→ Task to complete
Beginning with the line that holds "has been made" in the data below, give again every line through the one that holds "and when its", exactly as written.

→ Dataset excerpts
-- ==== Sys2Proof/Machine/State.lean ====
section
/-!
DEFINITION. The state of one PSC-9600 module: plain data.
Every register that software sees is in `regs`, keyed by its address; what the spec keeps behind the registers is in
one record per unit.
-/
namespace Sys2Proof.Machine

/-- Why a step stops. -/
inductive Fault where
  /-- Raised by no command: the block has no fault of its own, an access that fails is answered and recorded
  (R9, R27, R31, R41). Kept so that the interface has a closed type. Safe. -/
  | none
  deriving DecidableEq, Repr

/-- Why a command is refused by the model. -/
inductive Refusal where
  /-- Raised by `exec` for a command that has no meaning yet. Safe. -/
  | notModelled (mnemonic : String)
  deriving DecidableEq, Repr

/-- The three variants of R1. -/
inductive Variant where
  | full | standard | lean
  deriving DecidableEq, Repr

/-- What the issuing master saw of its last access (R27, R36, R41): the model's own. -/
structure Response where
  status    : Nat := 0
  data      : Nat := 0
  coreFault : Bool := false
  deriving DecidableEq, Repr

/-- A unit's idle state (R22, R23): gated, entering its gated state, and a wake event held during entry. -/
structure Gate where
  gated    : Bool := false
  entering : Bool := false
  held     : Bool := false
  deriving DecidableEq, Repr

/-- A section of an image: kind, instance and payload (R45). -/
structure Section where
  kind : Nat
  inst : Nat
  body : List Byte
  deriving DecidableEq, Repr

/-! ### Guestbook (R412 to R425) -/

/-- An event on its way to the Guestbook writer, with the FRC, the operating time and the power cycle of its arrival. -/
structure GbEvent where
  code   : Nat
  source : Nat
  p1     : Nat
  p2     : Nat
  p3     : Nat
  at_    : Nat
  optime : Nat
  pcycle : Nat
  deriving DecidableEq, Repr

/-- A record (R412). -/
structure GbRec where
  code         : Nat
  severity     : Nat
  source       : Nat
  anchor       : Bool
  preLock      : Bool
  suppSat      : Bool
  inControl    : Bool
  repeatClosed : Bool
  seq          : Nat
  optime       : Nat
  rep          : Nat
  pcycle       : Nat
  suppressed   : Nat
  p1           : Nat
  p2           : Nat
  p3           : Nat
  deriving DecidableEq, Repr

/-- The writer behind the GB registers. -/
structure Gb where
  records  : List GbRec := []            -- newest first
  queue    : List GbEvent := []          -- oldest first, at most 256
  anchors  : List GbEvent := []          -- the store of R414, oldest first
  writing  : Option GbRec := none        -- checked, not yet in MRAM
  writeAt  : Nat := 0                    -- FRC at which its event reached the writer
  pend     : List (Nat × Nat) := []      -- suppressed events per code (R418)
  builtin  : Nat := 256                  -- tokens of the built-in class (R417)
  gained   : List (Nat × Nat) := []      -- FRC from which a class below DEPTH waits for its next token (R419)
  clearing : Option (Nat × Nat × Nat) := none   -- a clear is running: the old log's lost count, first lost code, last SEQ
  cursors  : Tab 32 := []                -- GB_CURSOR per master (R422)
  deriving DecidableEq, Repr

/-! ### Floor Plan loader (R44 to R74) -/

/-- The loader's commands. -/
inductive FplCmd where
  | verify | store (slot : Slot) | softApply | boot
  deriving DecidableEq, Repr

/-- A failure the loader reports: REASON, and the section header at which it failed. -/
structure FplFail where
  reason : Nat
  off    : Nat := 0xFFFFFFFF
  type   : Nat := 0
  deriving DecidableEq, Repr

/-- A load or command in progress: what the first pass found, its hash (R58), and whether the second pass over the same
bytes passes too, so that a STORE writes its slot (R65). -/
structure FplOp where
  cmd  : FplCmd
  src  : Nat := 0
  len  : Nat := 0
  fail : Option FplFail := none
  hash : List Byte := []
  good : Bool := false
  deriving DecidableEq, Repr

/-- A full image that has passed steps 1 to 14 of R54 and waits for its lock (R492). -/
structure FplImage where
  secs     : List Section
  serial   : Nat
  key      : Nat
  revoke   : Bool
  slot     : Slot
  fallback : Bool
  adopting : Bool                        -- the safety domain adopts another safety section
  deriving DecidableEq, Repr

/-- The loader behind the FPL registers. -/
structure Fpl where
  slotA       : List Byte := []
  slotB       : List Byte := []
  op          : Option FplOp := none
  plan        : List Section := []       -- S-class sections, locked
  soft        : List Section := []       -- W-class sections in force
  softSerial  : Nat := 0
  softNext    : Option (List Section) := none   -- verified, waiting for its landing (R68)
  failA       : Nat := 0                 -- REASON of each slot at this reset (R74, 0x0304)
  failB       : Nat := 0
  verified    : Option FplImage := none  -- passed steps 1 to 14 and held for the election (R492)
  deriving DecidableEq, Repr

/-! ### Power (R476 to R496) -/

/-- What is behind the PWR and PTR registers. -/
structure Power where
  mainOn     : Bool := false     -- P0 has passed and the module is powered
  running    : Bool := false     -- the control domain is out of reset
  frac       : Nat := 0          -- operating time not yet in the Porter's count at reset release, in ns (R485)
  c2frac     : Nat := 0          -- fraction of the class-2 backup, 1/32,768 s
  reserved   : Bool := false     -- the store has been full since P0, so has held the shutdown reserve (R480)
  cause      : Nat := 0          -- of the warning: 1 dip, 2 reserve, 3 short
  outputsOff : Bool := false     -- barrier frames carry OUT_VALID = 0 (R479)
  mramDone   : Bool := false     -- the MRAM commit of R479 has been made
  restart    : Bool := false     -- this start follows a shutdown (R483)
  strap      : Nat := 1          -- the link in the plug (R506)
  shadowOpt  : Nat := 0          -- MRAM shadows of the Porter's counters (R486)
  shadowCyc  : Nat := 0
  offSeal    : Nat := 0          -- switch changes while main power is off (R487)
  offLid     : Nat := 0
  offWrite   : Nat := 0
  porterStopped : Bool := false  -- its cell is below 2.2 V while main power is off (R486)
  cellMv     : Nat := 3000       -- cell voltage last reported, mV
  cellLow    : Bool := false     -- 0x0205 waits for the control domain
  warnAt     : Nat := 0          -- FRC of W (R478)
  dipAt      : Nat := 0          -- FRC at which DIP was set
  sinceW     : Nat := 0          -- ns from W until the control domain was unpowered (R483)
  returned   : Bool := false     -- the supply has returned since W (R435)
  beaconAt   : Option Nat := none                 -- FRC of the first BEACON sent (R491)
  beaconLast : Nat := 0                           -- FRC of the last one
  heard      : Option (Nat × Nat × Nat) := none   -- SERIAL, strap and role heard from the peer
  deferred   : Bool := false                      -- the election waits for P0 + 305 ms
  p0At       : Nat := 0                           -- P0 on the clock of safClock
  deriving DecidableEq, Repr

/-! ### Pigeonholes (R393 to R402) -/

/-- A stored message (R395). -/
structure PgnMsg where
  len     : Nat
  kind    : Nat
  seq     : Nat
  param   : Nat
  payload : List Byte
  visible : Bool
  opened  : Bool := false
  seenAt  : Nat := 0       -- FRC at which it became visible
  deriving DecidableEq, Repr

/-- A channel: its messages, oldest first, the count of accepted messages since lock, when its TIMEOUT began, and when its
sender last cleared one (R400). -/
structure PgnChan where
  msgs     : List PgnMsg := []
  accepted : Nat := 0
  since    : Nat := 0
  armAt    : Nat := 0
  deriving DecidableEq, Repr

/-! ### Time (R365 to R374) -/

/-- A master that is heard: since when it has been silent, and its announce interval, ns. -/
structure PtpHeard where
  m    : PtpMaster
  at_  : Nat
  gap  : Nat
  deriving DecidableEq, Repr

/-- A time domain behind its registers (R368). -/
structure TimDom where
  frac      : Nat := 0                    -- the 24 further fractional bits of OFFSET
  masters   : List PtpHeard := []         -- heard and not timed out
  selected  : Option PtpMaster := none
  hasDelay  : Bool := false               -- a path delay has been measured
  stepped   : Bool := false               -- the first Sync of ACQUIRING has stepped the domain
  goodSince : Option Nat := none          -- FRC since which |measured offset| < 1 µs
  bad       : Nat := 0                    -- consecutive Syncs with |measured offset| ≥ 1 µs
  lastSync  : Nat := 0                    -- FRC of the last usable Sync
  deriving DecidableEq, Repr

/-- A time class: its continuity term from an instant, and its value and rate from an instant while it follows no
domain (R369, R371). Rates are in units of 2^-40. -/
structure ClassClock where
  c      : Int := 0
  cAt    : Nat := 0
  base   : Int := 0
  baseAt : Nat := 0
  rate   : Int := 0
  deriving DecidableEq, Repr

/-- The time unit behind the TIM registers. -/
structure Tim where
  domA    : TimDom := {}
  domB    : TimDom := {}
  c1      : ClassClock := {}
  c2      : ClassClock := {}
  ppsLast : Option Nat := none            -- FRC of the last PPS_IN edge
  ppsOut  : Nat := 0                      -- edges given on PPS_OUT
  ppsSec  : Option Int := none            -- the class second of the last one
  ppsHigh : Nat := 0                      -- FRC until which it is high
  backAt  : Nat := 0                      -- FRC of the Porter's last refresh of class 2
  driftAt : Nat := 0                      -- FRC up to which the drift of the TCXO is counted (R434)
  deriving DecidableEq, Repr

/-! ### Communication channels (R335 to R391) -/

/-- An entry that a port has in flight. -/
structure Flight where
  queue    : Nat
  stamp    : Nat                -- class-1 time at its start
  attempts : Nat := 1
  window   : Bool := false      -- started in a time-triggered window
  deriving DecidableEq, Repr

/-- What a receive queue carries from entry to entry: SEQ, and the frames lost since the last entry. -/
structure RxCount where
  seq  : Nat := 0
  lost : Nat := 0
  deriving DecidableEq, Repr

/-- A filter write that is less than 2 µs old: the register, what it held, and when (R341). -/
structure FltOld where
  addr : Nat
  old  : Nat
  at_  : Nat
  deriving DecidableEq, Repr

/-- A CAN FD channel behind its registers. -/
structure CanChan where
  frames   : Nat := 0                     -- SEQ of R343
  lost     : Nat := 0                     -- LOST of the next entry
  seen     : Nat := 0                     -- frames seen while joining
  hpWait   : List (List Byte) := []       -- high-priority entries that an agreement will release
  flight   : Option Flight := none
  elig     : List (Nat × Nat) := []       -- PI of each TT queue at the last commit of the bound task (R350)
  offSince : Nat := 0
  recAt    : Nat := 0                     -- FRC at which recovery started
  byCmd    : Bool := false                -- recovery was started by BUS_ON
  lockAt   : Nat := 0                     -- FRC of the lock
  tried    : List (Nat × Nat × Nat) := [] -- per queue whose head has been tried and waits: its attempts, its last stamp
  winDone  : Option Int := none           -- class-1 instant of START of the window last used or missed
  known    : Bool := false                -- has been active since lock
  atK      : Bool := false                -- joining after a handover
  fltOld   : List FltOld := []
  deriving DecidableEq, Repr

→ Solved exercise
  mramDone   : Bool := false     -- the MRAM commit of R479 has been made
  restart    : Bool := false     -- this start follows a shutdown (R483)
  strap      : Nat := 1          -- the link in the plug (R506)
  shadowOpt  : Nat := 0          -- MRAM shadows of the Porter's counters (R486)
  shadowCyc  : Nat := 0
  offSeal    : Nat := 0          -- switch changes while main power is off (R487)
  offLid     : Nat := 0
  offWrite   : Nat := 0
  porterStopped : Bool := false  -- its cell is below 2.2 V while main power is off (R486)
  cellMv     : Nat := 3000       -- cell voltage last reported, mV
  cellLow    : Bool := false     -- 0x0205 waits for the control domain
  warnAt     : Nat := 0          -- FRC of W (R478)
  dipAt      : Nat := 0          -- FRC at which DIP was set
  sinceW     : Nat := 0          -- ns from W until the control domain was unpowered (R483)
  returned   : Bool := false     -- the supply has returned since W (R435)
  beaconAt   : Option Nat := none                 -- FRC of the first BEACON sent (R491)
  beaconLast : Nat := 0                           -- FRC of the last one
  heard      : Option (Nat × Nat × Nat) := none   -- SERIAL, strap and role heard from the peer
  deferred   : Bool := false                      -- the election waits for P0 + 305 ms
  p0At       : Nat := 0                           -- P0 on the clock of safClock
  deriving DecidableEq, Repr

/-! ### Pigeonholes (R393 to R402) -/

/-- A stored message (R395). -/
structure PgnMsg where
  len     : Nat
  kind    : Nat
  seq     : Nat
  param   : Nat
  payload : List Byte
  visible : Bool
  opened  : Bool := false
  seenAt  : Nat := 0       -- FRC at which it became visible
  deriving DecidableEq, Repr

/-- A channel: its messages, oldest first, the count of accepted messages since lock, when its TIMEOUT began, and when its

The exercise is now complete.